Data under study
-- ==== Sys2Proof/Laws/Spares.lean ====
section
/-! SUPPORT. How a frame of a whole event comes together: what the command's own effect leaves alone (State.Local), what the end of an event
does after it (State.Ends), and what its onset does before it. -/

namespace Sys2Proof.Machine

theorem State.entriesOf_congr {s t : State} (h : t.requests = s.requests) (n : CarName) : t.entriesOf n = s.entriesOf n := by
  unfold State.entriesOf; rw [h]

/-- The entries of another car, where only those of one car may differ. -/
theorem State.Local.entriesOf {n m : CarName} {s t : State} (k : State.Local n s t) (h : m ≠ n) : t.entriesOf m = s.entriesOf m := by
  have e := congrArg (List.filter fun e => e.car = m) (k.entries (groupOf m))
  simp only [List.filter_filter] at e
  have p : ∀ l : List Entry, l.filter (fun e => (decide (e.car = m) && decide (e.car ≠ n))) = l.filter fun e => e.car = m := fun l =>
    List.filter_congr fun x _ => by by_cases q : x.car = m <;> simp [q, h]
  rw [p, p] at e
  exact e

theorem State.Local.mem_waiting {n : CarName} {s t : State} (k : State.Local n s t) {w : Waiting} (h : w.car ≠ n) :
    w ∈ t.waiting ↔ w ∈ s.waiting := by
  have e := k.waits
  have p : ∀ l : List Waiting, w ∈ l.filter (fun w => w.car ≠ n) ↔ w ∈ l := fun l => by simp [h]
  rw [← p t.waiting, ← p s.waiting, e]

theorem State.stage_of_control {s t : State} (h : t.control = s.control) : t.stage = s.stage :=
  congrArg (fun c : Control => (c.phase, c.window, c.windowTimer)) h

theorem State.Ends.now {s t : State} (k : s.Ends t) : t.now = s.now := congrArg Control.now k.lasting

theorem State.Ends.table {s t : State} (k : s.Ends t) : t.table = s.table := congrArg Control.table k.lasting

/-- The frame of an event whose own effect is for one car. -/
theorem State.Local.spares {n : CarName} {s u t : State} (l : State.Local n s u) (w : s.Wanes u) (k : u.Ends t) : s.Spares t (some n) where
  stage := by
    rcases k.stage with e | ⟨p, e⟩
    · exact .inl (e.trans (State.stage_of_control l.control))
    · refine .inr ⟨(congrArg Control.phase l.control).symm.trans p, ?_⟩
      rw [k.now, k.table]; exact e
  body m h := (k.body m).trans (by unfold State.body; rw [l.cars m fun e => h (by rw [e])])
  held m h := (k.held m).trans (by rw [l.cars m fun e => h (by rw [e])])
  calm m h hs hi := by
    have ne : m ≠ n := fun e => h (by rw [e])
    have c := l.cars m ne
    refine (k.calm m (fun x hx => hs x (c ▸ hx)) ⟨?_, fun w hw e => ?_⟩).trans c
    · unfold State.runOf; rw [c]; exact hi.1
    · exact hi.2 w ((l.mem_waiting (e ▸ ne)).1 hw) e
  entries m h := (State.entriesOf_congr k.requests m).trans (l.entriesOf fun e => h (by rw [e]))
  mark h := k.mark.trans (l.mark (by rcases h with h | h <;> simp_all))
  waits w hw h := (l.mem_waiting fun e => h (by rw [e])).1 (k.waits w hw)
  firm m h hf w hw e := by
    have ne : m ≠ n := fun e => h (by rw [e])
    refine k.firm m (fun x hx ex => hf x ((l.mem_waiting (ex ▸ ne)).1 hx) ex) w ((l.mem_waiting (e ▸ ne)).2 hw) e
  accounts g := Nat.le_trans (k.accounts g) (w.accounts g)
  service := Nat.le_trans k.service w.service

/-- The frame of an event whose own effect is for no car. -/
theorem State.Ends.spares {s u t : State} (k : u.Ends t) (c : u.cars = s.cars) (r : u.requests = s.requests) (m : u.mark = s.mark)
    (q : u.queue = s.queue) (d : u.slot = s.slot) (a : ∀ g : GroupNo, u.accounts[g] ≤ s.accounts[g]) (v : u.serviceAccount ≤ s.serviceAccount)
    (st : u.stage = s.stage) : s.Spares t none where
  stage := by
    rcases k.stage with e | ⟨p, e⟩
    · exact .inl (e.trans st)
    · refine .inr ⟨(congrArg Prod.fst st).symm.trans p, ?_⟩
      rw [k.now, k.table]; exact e
  body n _ := (k.body n).trans (State.body_congr c n)
  held n _ := (k.held n).trans (by rw [State.car_congr c])
  calm n _ hs hi := by
    have e := State.car_congr c n
    refine (k.calm n (fun x hx => hs x (e ▸ hx)) ⟨?_, fun w hw => ?_⟩).trans e
    · rw [State.runOf_congr c]; exact hi.1
    · rw [State.waiting_congr q d] at hw; exact hi.2 w hw
  entries n _ := (State.entriesOf_congr k.requests n).trans (State.entriesOf_congr r n)
  mark _ := k.mark.trans m
  waits w hw _ := State.waiting_congr q d ▸ k.waits w hw
  firm n _ hf w hw e := by
    have p := State.waiting_congr q d
    exact k.firm n (fun x hx => hf x (p ▸ hx)) w (p.symm ▸ hw) e
  accounts g := Nat.le_trans (k.accounts g) (a g)
  service := Nat.le_trans k.service v

/-- The same where the effect may also do what the end of an event does to runs and waiting permits. -/
theorem State.Spares.refl_of_same {s a t : State} {who : Option CarName} (k : a.Spares t who) (c : a.cars = s.cars)
    (r : a.requests = s.requests) (m : a.mark = s.mark) (q : a.queue = s.queue) (d : a.slot = s.slot) (x : a.accounts = s.accounts)
    (v : a.serviceAccount = s.serviceAccount) (st : a.stage = s.stage) : s.Spares t who where
  stage := by
    rcases k.stage with e | ⟨p, e⟩
    · exact .inl (e.trans st)
    · exact .inr ⟨(congrArg Prod.fst st).symm.trans p, e⟩
  body n h := (k.body n h).trans (State.body_congr c n)
  held n h := (k.held n h).trans (by rw [State.car_congr c])
  calm n h hs hi := by
    have e := State.car_congr c n
    refine (k.calm n h (fun x hx => hs x (e ▸ hx)) ⟨?_, fun w hw => ?_⟩).trans e
    · rw [State.runOf_congr c]; exact hi.1
    · rw [State.waiting_congr q d] at hw; exact hi.2 w hw
  entries n h := (k.entries n h).trans (State.entriesOf_congr r n)
  mark h := by rw [← m] at h ⊢; exact k.mark h
  waits w hw h := State.waiting_congr q d ▸ k.waits w hw h
  firm n h hf w hw e := by
    have p := State.waiting_congr q d
    exact k.firm n h (fun x hx => hf x (p ▸ hx)) w (p.symm ▸ hw) e
  accounts g := by have := k.accounts g; rwa [x] at this
  service := by have := k.service; rwa [v] at this

theorem State.onset_stage (s : State) (i : Instr) : (s.onset i).stage = s.stage := by simp [State.stage]

theorem State.Spares.of_onset {s t : State} {i : Instr} {who : Option CarName} (k : (s.onset i).Spares t who) : s.Spares t who :=
  k.refl_of_same (by simp) (by simp) (by simp) (by simp) (by simp) (by simp) (by simp) (s.onset_stage i)

/-- The control state after a good frame, but for what the return of the power link may clear. -/
theorem State.heard_control (s : State) (l : LinkId) (h : l ≠ .power ∨ s.powerLink.up = true ∨ s.handshake = none) :
    (s.begin.goodFrame l).control = s.control.heard l := by
  obtain ⟨o, d, e⟩ := s.begin.goodFrame_sends l h
  rw [e]; cases l <;> rfl

/-- The control state after any good frame of the power link. -/
theorem State.heard_power (s : State) :
    (s.begin.goodFrame .power).control = { s.control.heard .power with
      handshake := (s.begin.goodFrame .power).handshake, preTimer := (s.begin.goodFrame .power).preTimer } := by
  obtain ⟨h, p, o, d, e⟩ := s.begin.goodFrame_shape .power
  rw [e]; rfl

/-! ### Effects that leave every car at rest alone -/

/-- t differs from s, but for what was sent, the figures, the episode mark and the control state, only in the motion and the pending
record of cars that run, and in accounts that have fallen. -/
structure State.Calms (s t : State) : Prop where
  stage : t.stage = s.stage
  body : ∀ n, t.body n = s.body n
  held : ∀ n, (t.car n).map Car.held = (s.car n).map Car.held
  calm : ∀ n, s.Idle n → t.car n = s.car n
  requests : t.requests = s.requests
  mark : t.mark = s.mark
  waiting : t.waiting = s.waiting
  accounts : ∀ g : GroupNo, t.accounts[g] ≤ s.accounts[g]
  service : t.serviceAccount ≤ s.serviceAccount

namespace State.Calms

variable {s t u : State}

theorem refl (s : State) : s.Calms s :=
  ⟨rfl, fun _ => rfl, fun _ => rfl, fun _ _ => rfl, rfl, rfl, rfl, fun _ => Nat.le_refl _, Nat.le_refl _⟩

theorem runOf (k : s.Calms t) (n : CarName) : (t.runOf n = none) ↔ (s.runOf n = none) := by
  have h := k.held n
  unfold State.runOf
  cases a : t.car n <;> cases b : s.car n <;> simp [a, b] at h ⊢
  simp only [Car.held, Held.mk.injEq] at h
  rw [h.1]

theorem idle (k : s.Calms t) {n : CarName} (h : s.Idle n) : t.Idle n := ⟨(k.runOf n).2 h.1, k.waiting ▸ h.2⟩

theorem trans (h : s.Calms t) (k : t.Calms u) : s.Calms u where
  stage := k.stage.trans h.stage
  body n := (k.body n).trans (h.body n)
  held n := (k.held n).trans (h.held n)
  calm n hn := (k.calm n (h.idle hn)).trans (h.calm n hn)
  requests := k.requests.trans h.requests
  mark := k.mark.trans h.mark
  waiting := k.waiting.trans h.waiting
  accounts g := Nat.le_trans (k.accounts g) (h.accounts g)
  service := Nat.le_trans k.service h.service

theorem after (k : t.Calms u) (h : s.Calms t) : s.Calms u := h.trans k

theorem ite {p : Prop} [Decidable p] (h : s.Calms t) (k : s.Calms u) : s.Calms (if p then t else u) := by
  split
  · exact h
  · exact k

theorem foldl {α : Type} {f : State → α → State} (h : ∀ (a : State) x, a.Calms (f a x)) : ∀ (l : List α) (s : State), s.Calms (l.foldl f s)
  | [], s => .refl s
  | x :: l, s => (h s x).trans (foldl h l (f s x))

theorem of_eq (c : t.cars = s.cars) (r : t.requests = s.requests) (m : t.mark = s.mark) (q : t.queue = s.queue) (d : t.slot = s.slot)
    (a : t.accounts = s.accounts) (v : t.serviceAccount = s.serviceAccount) (st : t.stage = s.stage) : s.Calms t :=
  ⟨st, State.body_congr c, fun n => by rw [State.car_congr c], fun n _ => State.car_congr c n, r, m, State.waiting_congr q d,
    fun g => by rw [a], Nat.le_of_eq v⟩

/-- The frame of an event with such an effect. -/
theorem spares (k : s.Calms t) (e : t.Ends u) : s.Spares u none where
  stage := by
    rcases e.stage with x | ⟨p, x⟩
    · exact .inl (x.trans k.stage)
    · exact .inr ⟨(congrArg Prod.fst k.stage).symm.trans p, by rw [e.now, e.table]; exact x⟩
  body n _ := (e.body n).trans (k.body n)
  held n _ := (e.held n).trans (k.held n)
  calm n _ hs hi := by
    have c := k.calm n hi
    exact (e.calm n (fun x hx => hs x (c ▸ hx)) (k.idle hi)).trans c
  entries n _ := (State.entriesOf_congr e.requests n).trans (State.entriesOf_congr k.requests n)
  mark _ := e.mark.trans k.mark
  waits w hw _ := k.waiting ▸ e.waits w hw
  firm n _ hf w hw x := e.firm n (fun y hy => hf y (k.waiting ▸ hy)) w (k.waiting.symm ▸ hw) x
  accounts g := Nat.le_trans (e.accounts g) (k.accounts g)
  service := Nat.le_trans e.service k.service

end State.Calms

theorem State.emit_calms (s : State) (p : Port) (m : OutMsg) : s.Calms (s.emit p m) := by
  obtain ⟨o, e⟩ := s.emit_shape p m
  rw [e]
  exact .of_eq rfl rfl rfl rfl rfl rfl rfl rfl

theorem State.toPanel_calms (s : State) (m : OutMsg) : s.Calms (s.toPanel m) := s.emit_calms _ m

theorem State.refresh_calms (s : State) : s.Calms s.refresh := .of_eq rfl rfl rfl rfl rfl rfl rfl rfl

theorem State.activateStaged_calms (s : State) : s.Calms s.activateStaged := by
  unfold State.activateStaged
  split
  · exact .of_eq rfl rfl rfl rfl rfl rfl rfl rfl
  · exact .refl s

theorem State.setPacer_calms (s : State) (p : PacerState) (e : Option Nat) (a : Bool) :
    s.Calms { s with pacer := p, pacerTimer := e, admitted := a } := .of_eq rfl rfl rfl rfl rfl rfl rfl rfl

theorem State.haltPacer_calms (s : State) : s.Calms s.haltPacer := (State.activateStaged_calms _).after (s.setPacer_calms _ _ _)

theorem State.enterOpenA_calms (s : State) : s.Calms s.enterOpenA := .of_eq rfl rfl rfl rfl rfl rfl rfl rfl

theorem State.enterOpenB_calms (s : State) : s.Calms s.enterOpenB := .of_eq rfl rfl rfl rfl rfl rfl rfl rfl

theorem State.enterSettleA_calms (s : State) : s.Calms s.enterSettleA :=
  have k := s.setPacer_calms .settleA (some (s.inTenths s.profile.settleA)) false
  .ite (k.trans (State.enterOpenA_calms _)) k

theorem State.enterSettleB_calms (s : State) : s.Calms s.enterSettleB :=
  have k : s.Calms { s with pacer := .settleB, pacerTimer := some (s.inTenths s.profile.settleB) } :=
    .of_eq rfl rfl rfl rfl rfl rfl rfl rfl
  .ite (k.trans (State.enterOpenB_calms _)) k

theorem State.endCycle_calms (s : State) : s.Calms s.endCycle := (State.enterSettleA_calms _).after s.activateStaged_calms

theorem State.moveTo_calms (s : State) (p : PacerState) : s.Calms (s.moveTo p) := (State.activateStaged_calms _).after (s.setPacer_calms _ _ _)

theorem State.holdOrder_calms (s : State) : s.Calms s.holdOrder := .ite (s.moveTo_calms _) (.refl s)

theorem State.waitOrder_calms (s : State) : s.Calms s.waitOrder := .ite (s.moveTo_calms _) (.refl s)

theorem State.resume_calms (s : State) : s.Calms s.resume := .ite (.ite s.haltPacer_calms s.enterSettleA_calms) (.refl s)

theorem State.resumeIfClear_calms (s : State) : s.Calms s.resumeIfClear := .ite s.resume_calms (.refl s)

theorem State.curtailRun_calms (s : State) (n : CarName) (f : FollowUps) : s.Calms (s.curtailRun n f) := by
  have put : ∀ c d : Car, s.car n = some c → c.run.isSome → d.body = c.body → d.held = c.held → s.Calms (s.putCar n d) := by
    intro c d h r b hd
    refine ⟨rfl, fun m => ?_, fun m => ?_, fun m hi => ?_, rfl, rfl, rfl, fun _ => Nat.le_refl _, Nat.le_refl _⟩
    · unfold State.body; rw [State.car_putCar]; split
      · next e => subst e; simp [h, b]
      · rfl
    · rw [State.car_putCar]; split
      · next e => subst e; simp [h, hd]
      · rfl
    · refine State.car_putCar_ne s (fun e => ?_) d
      subst e
      have := hi.1
      unfold State.runOf at this
      rw [h] at this
      rw [show c.run = none from this] at r
      cases r
  unfold State.curtailRun
  split
  · next c h =>
    split
    · next r hr =>
      have x : c.run.isSome := by rw [hr]; rfl
      exact .ite ((put c { c with pending := some (combineAction c.pending .curtail f r.permit), motion := .stopping } h x rfl rfl).trans
        (State.emit_calms _ _ _)) (put c { c with pending := some (combineAction c.pending .curtail f r.permit) } h x rfl rfl)
    · exact .refl s
  · exact .refl s

theorem State.curtailService_calms (s : State) : s.Calms s.curtailService :=
  State.Calms.foldl (f := fun a (x : CarName × Permit) => a.curtailRun x.1 .clear) (fun a x => a.curtailRun_calms x.1 _) _ s

theorem State.strainActs_calms (s : State) : s.Calms s.strainActs := by
  have k := s.toPanel_calms (.alert (.distress s.table.site.strainMode s.pacer))
  unfold State.strainActs
  dsimp only
  split
  · exact k
  · exact k.trans (State.holdOrder_calms _)
  · exact (k.trans (State.holdOrder_calms _)).trans (State.curtailService_calms _)
  · exact (k.trans (State.waitOrder_calms _)).trans (State.toPanel_calms _ _)

theorem State.assertFiltered_calms (s : State) : s.Calms s.assertFiltered := by
  have k : s.Calms { s with filtered := true, filterTimer := none } := .of_eq rfl rfl rfl rfl rfl rfl rfl rfl
  exact .ite (k.trans (State.strainActs_calms _)) k

theorem State.startFilter_calms (s : State) : s.Calms s.startFilter :=
  .ite (.refl s) (.ite s.assertFiltered_calms (.of_eq rfl rfl rfl rfl rfl rfl rfl rfl))

theorem State.strainRises_calms (s : State) : s.Calms s.strainRises := by
  have k : s.Calms { s with strainLine := true } := .of_eq rfl rfl rfl rfl rfl rfl rfl rfl
  exact .ite k (k.trans (State.startFilter_calms _))

theorem State.strainFalls_calms (s : State) : s.Calms s.strainFalls := by
  have k : s.Calms { s with strainLine := false } := .of_eq rfl rfl rfl rfl rfl rfl rfl rfl
  refine .ite k (.ite (k.trans ((State.resumeIfClear_calms _).after ?_)) (k.trans ?_)) <;>
    exact .of_eq rfl rfl rfl rfl rfl rfl rfl rfl

theorem State.blankingEnds_calms (s : State) : s.Calms s.blankingEnds := by
  have k : s.Calms { s with blankTimer := none } := .of_eq rfl rfl rfl rfl rfl rfl rfl rfl
  exact .ite (k.trans (State.startFilter_calms _)) k

end Sys2Proof.Machine
end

Problem to work on
For the lines from the one containing "theorem State.strainFalls_calms (s" through the end of the listing above, output each exactly and leave out the rest.

Answer below
theorem State.strainFalls_calms (s : State) : s.Calms s.strainFalls := by
  have k : s.Calms { s with strainLine := false } := .of_eq rfl rfl rfl rfl rfl rfl rfl rfl
  refine .ite k (.ite (k.trans ((State.resumeIfClear_calms _).after ?_)) (k.trans ?_)) <;>
    exact .of_eq rfl rfl rfl rfl rfl rfl rfl rfl

theorem State.blankingEnds_calms (s : State) : s.Calms s.blankingEnds := by
  have k : s.Calms { s with blankTimer := none } := .of_eq rfl rfl rfl rfl rfl rfl rfl rfl
  exact .ite (k.trans (State.startFilter_calms _)) k

end Sys2Proof.Machine
end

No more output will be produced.